Segment Start: Exercise inputs

-- ==== Sys2Proof/Laws/State.lean ====
section
/-! SUPPORT. One lemma per field per update, true by rfl. -/

namespace Sys2Proof.Machine

variable (s : State)


@[simp] theorem setV_v (x : Nibble) (b : Byte) : (s.setV x b).v = s.v.set x.toNat b x.isLt := rfl
@[simp] theorem setV_i (x : Nibble) (b : Byte) : (s.setV x b).i = s.i := rfl
@[simp] theorem setV_pc (x : Nibble) (b : Byte) : (s.setV x b).pc = s.pc := rfl
@[simp] theorem setV_sp (x : Nibble) (b : Byte) : (s.setV x b).sp = s.sp := rfl
@[simp] theorem setV_stack (x : Nibble) (b : Byte) : (s.setV x b).stack = s.stack := rfl
@[simp] theorem setV_dt (x : Nibble) (b : Byte) : (s.setV x b).dt = s.dt := rfl
@[simp] theorem setV_st (x : Nibble) (b : Byte) : (s.setV x b).st = s.st := rfl
@[simp] theorem setV_key (x : Nibble) (b : Byte) : (s.setV x b).key = s.key := rfl
@[simp] theorem setV_fb (x : Nibble) (b : Byte) : (s.setV x b).fb = s.fb := rfl
@[simp] theorem setV_mem (x : Nibble) (b : Byte) : (s.setV x b).mem = s.mem := rfl
@[simp] theorem setV_status (x : Nibble) (b : Byte) : (s.setV x b).status = s.status := rfl
@[simp] theorem setV_faultRecord (x : Nibble) (b : Byte) : (s.setV x b).faultRecord = s.faultRecord := rfl
@[simp] theorem setV_redraw (x : Nibble) (b : Byte) : (s.setV x b).redraw = s.redraw := rfl
@[simp] theorem setV_font (x : Nibble) (b : Byte) : (s.setV x b).font = s.font := rfl
@[simp] theorem setV_draws (x : Nibble) (b : Byte) : (s.setV x b).draws = s.draws := rfl
@[simp] theorem setV_schedule (x : Nibble) (b : Byte) : (s.setV x b).schedule = s.schedule := rfl

@[simp] theorem setI_v (a : Word) : (s.setI a).v = s.v := rfl
@[simp] theorem setI_i (a : Word) : (s.setI a).i = a := rfl
@[simp] theorem setI_pc (a : Word) : (s.setI a).pc = s.pc := rfl
@[simp] theorem setI_sp (a : Word) : (s.setI a).sp = s.sp := rfl
@[simp] theorem setI_stack (a : Word) : (s.setI a).stack = s.stack := rfl
@[simp] theorem setI_dt (a : Word) : (s.setI a).dt = s.dt := rfl
@[simp] theorem setI_st (a : Word) : (s.setI a).st = s.st := rfl
@[simp] theorem setI_key (a : Word) : (s.setI a).key = s.key := rfl
@[simp] theorem setI_fb (a : Word) : (s.setI a).fb = s.fb := rfl
@[simp] theorem setI_mem (a : Word) : (s.setI a).mem = s.mem := rfl
@[simp] theorem setI_status (a : Word) : (s.setI a).status = s.status := rfl
@[simp] theorem setI_faultRecord (a : Word) : (s.setI a).faultRecord = s.faultRecord := rfl
@[simp] theorem setI_redraw (a : Word) : (s.setI a).redraw = s.redraw := rfl
@[simp] theorem setI_font (a : Word) : (s.setI a).font = s.font := rfl
@[simp] theorem setI_draws (a : Word) : (s.setI a).draws = s.draws := rfl
@[simp] theorem setI_schedule (a : Word) : (s.setI a).schedule = s.schedule := rfl

@[simp] theorem setPc_v (a : Word) : (s.setPc a).v = s.v := rfl
@[simp] theorem setPc_i (a : Word) : (s.setPc a).i = s.i := rfl
@[simp] theorem setPc_pc (a : Word) : (s.setPc a).pc = a := rfl
@[simp] theorem setPc_sp (a : Word) : (s.setPc a).sp = s.sp := rfl
@[simp] theorem setPc_stack (a : Word) : (s.setPc a).stack = s.stack := rfl
@[simp] theorem setPc_dt (a : Word) : (s.setPc a).dt = s.dt := rfl
@[simp] theorem setPc_st (a : Word) : (s.setPc a).st = s.st := rfl
@[simp] theorem setPc_key (a : Word) : (s.setPc a).key = s.key := rfl
@[simp] theorem setPc_fb (a : Word) : (s.setPc a).fb = s.fb := rfl
@[simp] theorem setPc_mem (a : Word) : (s.setPc a).mem = s.mem := rfl
@[simp] theorem setPc_status (a : Word) : (s.setPc a).status = s.status := rfl
@[simp] theorem setPc_faultRecord (a : Word) : (s.setPc a).faultRecord = s.faultRecord := rfl
@[simp] theorem setPc_redraw (a : Word) : (s.setPc a).redraw = s.redraw := rfl
@[simp] theorem setPc_font (a : Word) : (s.setPc a).font = s.font := rfl
@[simp] theorem setPc_draws (a : Word) : (s.setPc a).draws = s.draws := rfl
@[simp] theorem setPc_schedule (a : Word) : (s.setPc a).schedule = s.schedule := rfl

@[simp] theorem setSp_v (n : Fin 16) : (s.setSp n).v = s.v := rfl
@[simp] theorem setSp_i (n : Fin 16) : (s.setSp n).i = s.i := rfl
@[simp] theorem setSp_pc (n : Fin 16) : (s.setSp n).pc = s.pc := rfl
@[simp] theorem setSp_sp (n : Fin 16) : (s.setSp n).sp = n := rfl
@[simp] theorem setSp_stack (n : Fin 16) : (s.setSp n).stack = s.stack := rfl
@[simp] theorem setSp_dt (n : Fin 16) : (s.setSp n).dt = s.dt := rfl
@[simp] theorem setSp_st (n : Fin 16) : (s.setSp n).st = s.st := rfl
@[simp] theorem setSp_key (n : Fin 16) : (s.setSp n).key = s.key := rfl
@[simp] theorem setSp_fb (n : Fin 16) : (s.setSp n).fb = s.fb := rfl
@[simp] theorem setSp_mem (n : Fin 16) : (s.setSp n).mem = s.mem := rfl
@[simp] theorem setSp_status (n : Fin 16) : (s.setSp n).status = s.status := rfl
@[simp] theorem setSp_faultRecord (n : Fin 16) : (s.setSp n).faultRecord = s.faultRecord := rfl
@[simp] theorem setSp_redraw (n : Fin 16) : (s.setSp n).redraw = s.redraw := rfl
@[simp] theorem setSp_font (n : Fin 16) : (s.setSp n).font = s.font := rfl
@[simp] theorem setSp_draws (n : Fin 16) : (s.setSp n).draws = s.draws := rfl
@[simp] theorem setSp_schedule (n : Fin 16) : (s.setSp n).schedule = s.schedule := rfl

Segment End: Exercise inputs

• _Aim of the task_
Each line in the entries above, starting at the line with "b).draws = s.draws := rfl" and ending at the line with "a).pc = s.pc := rfl", is to be printed exactly, and only those lines.

• _Response to this exercise_
@[simp] theorem setV_draws (x : Nibble) (b : Byte) : (s.setV x b).draws = s.draws := rfl
@[simp] theorem setV_schedule (x : Nibble) (b : Byte) : (s.setV x b).schedule = s.schedule := rfl

@[simp] theorem setI_v (a : Word) : (s.setI a).v = s.v := rfl
@[simp] theorem setI_i (a : Word) : (s.setI a).i = a := rfl
@[simp] theorem setI_pc (a : Word) : (s.setI a).pc = s.pc := rfl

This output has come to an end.